-- ==== Sys2Proof/Laws/State.lean ====
section
/-!
SUPPORT. What each primitive update of the state leaves in every field it does not write.
-/

namespace Sys2Proof.Machine.State

variable (s : State)

@[simp] theorem setReg_pending (off : Nat) (w : Word) : (s.setReg off w).pending = s.pending := rfl
@[simp] theorem setReg_freeCtr (off : Nat) (w : Word) : (s.setReg off w).freeCtr = s.freeCtr := rfl
@[simp] theorem setReg_mem (off : Nat) (w : Word) : (s.setReg off w).mem = s.mem := rfl
@[simp] theorem setReg_undef (off : Nat) (w : Word) : (s.setReg off w).undef = s.undef := rfl
@[simp] theorem setReg_poison (off : Nat) (w : Word) : (s.setReg off w).poison = s.poison := rfl
@[simp] theorem setReg_host (off : Nat) (w : Word) : (s.setReg off w).host = s.host := rfl
@[simp] theorem setReg_flash (off : Nat) (w : Word) : (s.setReg off w).flash = s.flash := rfl
@[simp] theorem setReg_fuses (off : Nat) (w : Word) : (s.setReg off w).fuses = s.fuses := rfl
@[simp] theorem setReg_fabric (off : Nat) (w : Word) : (s.setReg off w).fabric = s.fabric := rfl
@[simp] theorem setReg_tb (off : Nat) (w : Word) : (s.setReg off w).tb = s.tb := rfl
@[simp] theorem setReg_winLoStaged (off : Nat) (w : Word) : (s.setReg off w).winLoStaged = s.winLoStaged := rfl
@[simp] theorem setReg_rqStaged (off : Nat) (w : Word) : (s.setReg off w).rqStaged = s.rqStaged := rfl
@[simp] theorem setReg_parts (off : Nat) (w : Word) : (s.setReg off w).parts = s.parts := rfl
@[simp] theorem setReg_swap (off : Nat) (w : Word) : (s.setReg off w).swap = s.swap := rfl
@[simp] theorem setReg_credits (off : Nat) (w : Word) : (s.setReg off w).credits = s.credits := rfl
@[simp] theorem setReg_rmos (off : Nat) (w : Word) : (s.setReg off w).rmos = s.rmos := rfl
@[simp] theorem setReg_localBufs (off : Nat) (w : Word) : (s.setReg off w).localBufs = s.localBufs := rfl
@[simp] theorem setReg_failedTests (off : Nat) (w : Word) : (s.setReg off w).failedTests = s.failedTests := rfl
@[simp] theorem setReg_nextId (off : Nat) (w : Word) : (s.setReg off w).nextId = s.nextId := rfl
@[simp] theorem setReg_cmds (off : Nat) (w : Word) : (s.setReg off w).cmds = s.cmds := rfl
@[simp] theorem setReg_rings (off : Nat) (w : Word) : (s.setReg off w).rings = s.rings := rfl
@[simp] theorem setReg_dsNext (off : Nat) (w : Word) : (s.setReg off w).dsNext = s.dsNext := rfl
@[simp] theorem setReg_bufs (off : Nat) (w : Word) : (s.setReg off w).bufs = s.bufs := rfl
@[simp] theorem setReg_poolInit (off : Nat) (w : Word) : (s.setReg off w).poolInit = s.poolInit := rfl
@[simp] theorem setReg_pcie (off : Nat) (w : Word) : (s.setReg off w).pcie = s.pcie := rfl
@[simp] theorem setReg_soot (off : Nat) (w : Word) : (s.setReg off w).soot = s.soot := rfl
@[simp] theorem setReg_ozmel (off : Nat) (w : Word) : (s.setReg off w).ozmel = s.ozmel := rfl
@[simp] theorem setReg_options (off : Nat) (w : Word) : (s.setReg off w).options = s.options := rfl
@[simp] theorem setReg_outs (off : Nat) (w : Word) : (s.setReg off w).outs = s.outs := rfl
@[simp] theorem setReg_banks (off : Nat) (w : Word) : (s.setReg off w).banks = s.banks := rfl
@[simp] theorem setReg_ingots (off : Nat) (w : Word) : (s.setReg off w).ingots = s.ingots := rfl
@[simp] theorem setReg_dram (off : Nat) (w : Word) : (s.setReg off w).dram = s.dram := rfl
@[simp] theorem setReg_lanterns (off : Nat) (w : Word) : (s.setReg off w).lanterns = s.lanterns := rfl
@[simp] theorem setReg_counters (off : Nat) (w : Word) : (s.setReg off w).counters = s.counters := rfl
@[simp] theorem setReg_arbs (off : Nat) (w : Word) : (s.setReg off w).arbs = s.arbs := rfl
@[simp] theorem setReg_entries (off : Nat) (w : Word) : (s.setReg off w).entries = s.entries := rfl
@[simp] theorem setReg_decs (off : Nat) (w : Word) : (s.setReg off w).decs = s.decs := rfl
@[simp] theorem setReg_smelters (off : Nat) (w : Word) : (s.setReg off w).smelters = s.smelters := rfl
@[simp] theorem setReg_streams (off : Nat) (w : Word) : (s.setReg off w).streams = s.streams := rfl
@[simp] theorem setReg_quads (off : Nat) (w : Word) : (s.setReg off w).quads = s.quads := rfl
@[simp] theorem setReg_snaps (off : Nat) (w : Word) : (s.setReg off w).snaps = s.snaps := rfl
@[simp] theorem setReg_excq (off : Nat) (w : Word) : (s.setReg off w).excq = s.excq := rfl
@[simp] theorem setReg_nextWait (off : Nat) (w : Word) : (s.setReg off w).nextWait = s.nextWait := rfl
@[simp] theorem setReg_periph (off : Nat) (w : Word) : (s.setReg off w).periph = s.periph := rfl

@[simp] theorem setFld_pending (off hi lo v : Nat) : (s.setFld off hi lo v).pending = s.pending := rfl
@[simp] theorem setFld_freeCtr (off hi lo v : Nat) : (s.setFld off hi lo v).freeCtr = s.freeCtr := rfl
@[simp] theorem setFld_mem (off hi lo v : Nat) : (s.setFld off hi lo v).mem = s.mem := rfl
@[simp] theorem setFld_undef (off hi lo v : Nat) : (s.setFld off hi lo v).undef = s.undef := rfl
@[simp] theorem setFld_poison (off hi lo v : Nat) : (s.setFld off hi lo v).poison = s.poison := rfl
@[simp] theorem setFld_host (off hi lo v : Nat) : (s.setFld off hi lo v).host = s.host := rfl
@[simp] theorem setFld_flash (off hi lo v : Nat) : (s.setFld off hi lo v).flash = s.flash := rfl
@[simp] theorem setFld_fuses (off hi lo v : Nat) : (s.setFld off hi lo v).fuses = s.fuses := rfl
@[simp] theorem setFld_fabric (off hi lo v : Nat) : (s.setFld off hi lo v).fabric = s.fabric := rfl
@[simp] theorem setFld_tb (off hi lo v : Nat) : (s.setFld off hi lo v).tb = s.tb := rfl
@[simp] theorem setFld_winLoStaged (off hi lo v : Nat) : (s.setFld off hi lo v).winLoStaged = s.winLoStaged := rfl
@[simp] theorem setFld_rqStaged (off hi lo v : Nat) : (s.setFld off hi lo v).rqStaged = s.rqStaged := rfl
@[simp] theorem setFld_parts (off hi lo v : Nat) : (s.setFld off hi lo v).parts = s.parts := rfl
@[simp] theorem setFld_swap (off hi lo v : Nat) : (s.setFld off hi lo v).swap = s.swap := rfl
@[simp] theorem setFld_credits (off hi lo v : Nat) : (s.setFld off hi lo v).credits = s.credits := rfl
@[simp] theorem setFld_rmos (off hi lo v : Nat) : (s.setFld off hi lo v).rmos = s.rmos := rfl
@[simp] theorem setFld_localBufs (off hi lo v : Nat) : (s.setFld off hi lo v).localBufs = s.localBufs := rfl
@[simp] theorem setFld_failedTests (off hi lo v : Nat) : (s.setFld off hi lo v).failedTests = s.failedTests := rfl
@[simp] theorem setFld_nextId (off hi lo v : Nat) : (s.setFld off hi lo v).nextId = s.nextId := rfl
@[simp] theorem setFld_cmds (off hi lo v : Nat) : (s.setFld off hi lo v).cmds = s.cmds := rfl
@[simp] theorem setFld_rings (off hi lo v : Nat) : (s.setFld off hi lo v).rings = s.rings := rfl
@[simp] theorem setFld_dsNext (off hi lo v : Nat) : (s.setFld off hi lo v).dsNext = s.dsNext := rfl
@[simp] theorem setFld_bufs (off hi lo v : Nat) : (s.setFld off hi lo v).bufs = s.bufs := rfl
@[simp] theorem setFld_poolInit (off hi lo v : Nat) : (s.setFld off hi lo v).poolInit = s.poolInit := rfl
@[simp] theorem setFld_pcie (off hi lo v : Nat) : (s.setFld off hi lo v).pcie = s.pcie := rfl
@[simp] theorem setFld_soot (off hi lo v : Nat) : (s.setFld off hi lo v).soot = s.soot := rfl
@[simp] theorem setFld_ozmel (off hi lo v : Nat) : (s.setFld off hi lo v).ozmel = s.ozmel := rfl
@[simp] theorem setFld_options (off hi lo v : Nat) : (s.setFld off hi lo v).options = s.options := rfl
@[simp] theorem setFld_outs (off hi lo v : Nat) : (s.setFld off hi lo v).outs = s.outs := rfl
@[simp] theorem setFld_banks (off hi lo v : Nat) : (s.setFld off hi lo v).banks = s.banks := rfl
@[simp] theorem setFld_ingots (off hi lo v : Nat) : (s.setFld off hi lo v).ingots = s.ingots := rfl
@[simp] theorem setFld_dram (off hi lo v : Nat) : (s.setFld off hi lo v).dram = s.dram := rfl
@[simp] theorem setFld_lanterns (off hi lo v : Nat) : (s.setFld off hi lo v).lanterns = s.lanterns := rfl
@[simp] theorem setFld_counters (off hi lo v : Nat) : (s.setFld off hi lo v).counters = s.counters := rfl
@[simp] theorem setFld_arbs (off hi lo v : Nat) : (s.setFld off hi lo v).arbs = s.arbs := rfl
@[simp] theorem setFld_entries (off hi lo v : Nat) : (s.setFld off hi lo v).entries = s.entries := rfl
@[simp] theorem setFld_decs (off hi lo v : Nat) : (s.setFld off hi lo v).decs = s.decs := rfl
@[simp] theorem setFld_smelters (off hi lo v : Nat) : (s.setFld off hi lo v).smelters = s.smelters := rfl
@[simp] theorem setFld_streams (off hi lo v : Nat) : (s.setFld off hi lo v).streams = s.streams := rfl
@[simp] theorem setFld_quads (off hi lo v : Nat) : (s.setFld off hi lo v).quads = s.quads := rfl
@[simp] theorem setFld_snaps (off hi lo v : Nat) : (s.setFld off hi lo v).snaps = s.snaps := rfl
@[simp] theorem setFld_excq (off hi lo v : Nat) : (s.setFld off hi lo v).excq = s.excq := rfl
@[simp] theorem setFld_nextWait (off hi lo v : Nat) : (s.setFld off hi lo v).nextWait = s.nextWait := rfl
@[simp] theorem setFld_periph (off hi lo v : Nat) : (s.setFld off hi lo v).periph = s.periph := rfl

@[simp] theorem setFlag_pending (off i : Nat) (b : Bool) : (s.setFlag off i b).pending = s.pending := rfl
@[simp] theorem setFlag_freeCtr (off i : Nat) (b : Bool) : (s.setFlag off i b).freeCtr = s.freeCtr := rfl
@[simp] theorem setFlag_mem (off i : Nat) (b : Bool) : (s.setFlag off i b).mem = s.mem := rfl
@[simp] theorem setFlag_undef (off i : Nat) (b : Bool) : (s.setFlag off i b).undef = s.undef := rfl
@[simp] theorem setFlag_poison (off i : Nat) (b : Bool) : (s.setFlag off i b).poison = s.poison := rfl
@[simp] theorem setFlag_host (off i : Nat) (b : Bool) : (s.setFlag off i b).host = s.host := rfl
@[simp] theorem setFlag_flash (off i : Nat) (b : Bool) : (s.setFlag off i b).flash = s.flash := rfl
@[simp] theorem setFlag_fuses (off i : Nat) (b : Bool) : (s.setFlag off i b).fuses = s.fuses := rfl
@[simp] theorem setFlag_fabric (off i : Nat) (b : Bool) : (s.setFlag off i b).fabric = s.fabric := rfl
@[simp] theorem setFlag_tb (off i : Nat) (b : Bool) : (s.setFlag off i b).tb = s.tb := rfl
@[simp] theorem setFlag_winLoStaged (off i : Nat) (b : Bool) : (s.setFlag off i b).winLoStaged = s.winLoStaged := rfl
@[simp] theorem setFlag_rqStaged (off i : Nat) (b : Bool) : (s.setFlag off i b).rqStaged = s.rqStaged := rfl
@[simp] theorem setFlag_parts (off i : Nat) (b : Bool) : (s.setFlag off i b).parts = s.parts := rfl
@[simp] theorem setFlag_swap (off i : Nat) (b : Bool) : (s.setFlag off i b).swap = s.swap := rfl
@[simp] theorem setFlag_credits (off i : Nat) (b : Bool) : (s.setFlag off i b).credits = s.credits := rfl
@[simp] theorem setFlag_rmos (off i : Nat) (b : Bool) : (s.setFlag off i b).rmos = s.rmos := rfl
@[simp] theorem setFlag_localBufs (off i : Nat) (b : Bool) : (s.setFlag off i b).localBufs = s.localBufs := rfl
@[simp] theorem setFlag_failedTests (off i : Nat) (b : Bool) : (s.setFlag off i b).failedTests = s.failedTests := rfl
@[simp] theorem setFlag_nextId (off i : Nat) (b : Bool) : (s.setFlag off i b).nextId = s.nextId := rfl
@[simp] theorem setFlag_cmds (off i : Nat) (b : Bool) : (s.setFlag off i b).cmds = s.cmds := rfl
@[simp] theorem setFlag_rings (off i : Nat) (b : Bool) : (s.setFlag off i b).rings = s.rings := rfl
@[simp] theorem setFlag_dsNext (off i : Nat) (b : Bool) : (s.setFlag off i b).dsNext = s.dsNext := rfl
@[simp] theorem setFlag_bufs (off i : Nat) (b : Bool) : (s.setFlag off i b).bufs = s.bufs := rfl
@[simp] theorem setFlag_poolInit (off i : Nat) (b : Bool) : (s.setFlag off i b).poolInit = s.poolInit := rfl
@[simp] theorem setFlag_pcie (off i : Nat) (b : Bool) : (s.setFlag off i b).pcie = s.pcie := rfl
@[simp] theorem setFlag_soot (off i : Nat) (b : Bool) : (s.setFlag off i b).soot = s.soot := rfl
@[simp] theorem setFlag_ozmel (off i : Nat) (b : Bool) : (s.setFlag off i b).ozmel = s.ozmel := rfl
@[simp] theorem setFlag_options (off i : Nat) (b : Bool) : (s.setFlag off i b).options = s.options := rfl
@[simp] theorem setFlag_outs (off i : Nat) (b : Bool) : (s.setFlag off i b).outs = s.outs := rfl
@[simp] theorem setFlag_banks (off i : Nat) (b : Bool) : (s.setFlag off i b).banks = s.banks := rfl
@[simp] theorem setFlag_ingots (off i : Nat) (b : Bool) : (s.setFlag off i b).ingots = s.ingots := rfl
@[simp] theorem setFlag_dram (off i : Nat) (b : Bool) : (s.setFlag off i b).dram = s.dram := rfl
@[simp] theorem setFlag_lanterns (off i : Nat) (b : Bool) : (s.setFlag off i b).lanterns = s.lanterns := rfl
@[simp] theorem setFlag_counters (off i : Nat) (b : Bool) : (s.setFlag off i b).counters = s.counters := rfl
@[simp] theorem setFlag_arbs (off i : Nat) (b : Bool) : (s.setFlag off i b).arbs = s.arbs := rfl
@[simp] theorem setFlag_entries (off i : Nat) (b : Bool) : (s.setFlag off i b).entries = s.entries := rfl
@[simp] theorem setFlag_decs (off i : Nat) (b : Bool) : (s.setFlag off i b).decs = s.decs := rfl
@[simp] theorem setFlag_smelters (off i : Nat) (b : Bool) : (s.setFlag off i b).smelters = s.smelters := rfl
@[simp] theorem setFlag_streams (off i : Nat) (b : Bool) : (s.setFlag off i b).streams = s.streams := rfl
@[simp] theorem setFlag_quads (off i : Nat) (b : Bool) : (s.setFlag off i b).quads = s.quads := rfl
@[simp] theorem setFlag_snaps (off i : Nat) (b : Bool) : (s.setFlag off i b).snaps = s.snaps := rfl
@[simp] theorem setFlag_excq (off i : Nat) (b : Bool) : (s.setFlag off i b).excq = s.excq := rfl
@[simp] theorem setFlag_nextWait (off i : Nat) (b : Bool) : (s.setFlag off i b).nextWait = s.nextWait := rfl
@[simp] theorem setFlag_periph (off i : Nat) (b : Bool) : (s.setFlag off i b).periph = s.periph := rfl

# Problem to solve
The range runs from the line above containing "b).poolInit = s.poolInit := rfl" to the line containing "b).ozmel = s.ozmel := rfl", inclusive. Restate those lines word for word and no others.

# Your response
@[simp] theorem setFlag_poolInit (off i : Nat) (b : Bool) : (s.setFlag off i b).poolInit = s.poolInit := rfl
@[simp] theorem setFlag_pcie (off i : Nat) (b : Bool) : (s.setFlag off i b).pcie = s.pcie := rfl
@[simp] theorem setFlag_soot (off i : Nat) (b : Bool) : (s.setFlag off i b).soot = s.soot := rfl
@[simp] theorem setFlag_ozmel (off i : Nat) (b : Bool) : (s.setFlag off i b).ozmel = s.ozmel := rfl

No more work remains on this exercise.